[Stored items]
--- --- ---

theorem State.sendOnEach_spec (s : State) (m : PartnerMsg) (l : List Nat) :
    let t := l.foldl (fun u p => u.sendOn p m) s
    (∃ post, t.sent = s.sent ++ post) ∧ t.red.hbSeq = s.red.hbSeq ∧ t.red.hbSent = s.red.hbSent ∧ OnlyParts [.sent, .red] s t := by
  induction l generalizing s with
  | nil => exact ⟨⟨[], by simp⟩, rfl, rfl, fun _ _ => Part.same_refl s _⟩
  | cons p l ih =>
    obtain ⟨⟨post, hsent⟩, hseq, hat, hparts⟩ := ih (s.sendOn p m)
    exact ⟨⟨.partner p s.red.dseq m :: post, by rw [List.foldl_cons, hsent]; simp [State.sendOn, State.send]⟩, hseq, hat,
      (State.sendOn_evolves s p m (by simp) (.refl _ s)).parts.trans hparts⟩

theorem State.ownHeartbeat_congr {s t : State} (hps : OnlyParts [.sent, .link, .red] s t) (hseq : t.red.hbSeq = s.red.hbSeq) (c : Nat) :
    t.ownHeartbeat c = s.ownHeartbeat c := by
  have hregs := hps .regs (by simp)
  have hrst : t.rst = s.rst := hps .rst (by simp)
  have hwall : t.wall = s.wall := hps .wall (by simp)
  have hgen : t.gen = s.gen := hps .gen (by simp)
  have hgnt : t.gnt = s.gnt := hps .gnt (by simp)
  simp only [State.ownHeartbeat, State.timeMode, State.fld_congr hregs, State.flag_congr hregs, State.mode_of_regs hregs, hrst, hwall, hgen, hgnt,
    hseq]

/-- R252: a sender's HEARTBEAT is due, and numbered. -/
def State.heartbeatDue (s : State) : State :=
  { s.untilCycle (s.red.hbSent + msCycles 1) with
    red := { (s.untilCycle (s.red.hbSent + msCycles 1)).red with
      hbSent := (s.untilCycle (s.red.hbSent + msCycles 1)).cycles
      hbSeq := ((s.untilCycle (s.red.hbSent + msCycles 1)).red.hbSeq + 1) % 2 ^ 32 } }

/-- The heartbeats of the chains, and those of the network. -/
def State.heartbeatsSent (s : State) (b : Nat → Heartbeat) : State :=
  ((List.range 8).filter s.portUp).foldl (fun t c => t.sendMsg c 0x8003 (.heartbeat (b c)) []) s

theorem exec_heartbeatSend_due {s : State} (h : s.senderRuns = true) :
    exec .heartbeatSend s = .next (if (s.heartbeatDue.heartbeatsSent s.heartbeatDue.ownHeartbeat).partnered then
      ([0, 1].filter (fun p => (s.heartbeatDue.heartbeatsSent s.heartbeatDue.ownHeartbeat).fld F.RED_CTL_NET_PATH / 2 ^ p % 2 == 1 &&
        (s.heartbeatDue.heartbeatsSent s.heartbeatDue.ownHeartbeat).fld (F.NET_STAT_LINK p) != 0)).foldl
        (fun t p => t.sendOn p (.heartbeat (s.heartbeatDue.ownHeartbeat 0xFF))) (s.heartbeatDue.heartbeatsSent s.heartbeatDue.ownHeartbeat)
      else s.heartbeatDue.heartbeatsSent s.heartbeatDue.ownHeartbeat) := by
  show execHeartbeatSend s = _
  rw [execHeartbeatSend, if_pos h]
  rfl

--- --- ---

Task statement — Up to and including the line that holds "have hgnt : t.gnt", reproduce the records above exactly from their first line, and give nothing else.

Task answer —
theorem State.sendOnEach_spec (s : State) (m : PartnerMsg) (l : List Nat) :
    let t := l.foldl (fun u p => u.sendOn p m) s
    (∃ post, t.sent = s.sent ++ post) ∧ t.red.hbSeq = s.red.hbSeq ∧ t.red.hbSent = s.red.hbSent ∧ OnlyParts [.sent, .red] s t := by
  induction l generalizing s with
  | nil => exact ⟨⟨[], by simp⟩, rfl, rfl, fun _ _ => Part.same_refl s _⟩
  | cons p l ih =>
    obtain ⟨⟨post, hsent⟩, hseq, hat, hparts⟩ := ih (s.sendOn p m)
    exact ⟨⟨.partner p s.red.dseq m :: post, by rw [List.foldl_cons, hsent]; simp [State.sendOn, State.send]⟩, hseq, hat,
      (State.sendOn_evolves s p m (by simp) (.refl _ s)).parts.trans hparts⟩

theorem State.ownHeartbeat_congr {s t : State} (hps : OnlyParts [.sent, .link, .red] s t) (hseq : t.red.hbSeq = s.red.hbSeq) (c : Nat) :
    t.ownHeartbeat c = s.ownHeartbeat c := by
  have hregs := hps .regs (by simp)
  have hrst : t.rst = s.rst := hps .rst (by simp)
  have hwall : t.wall = s.wall := hps .wall (by simp)
  have hgen : t.gen = s.gen := hps .gen (by simp)
  have hgnt : t.gnt = s.gnt := hps .gnt (by simp)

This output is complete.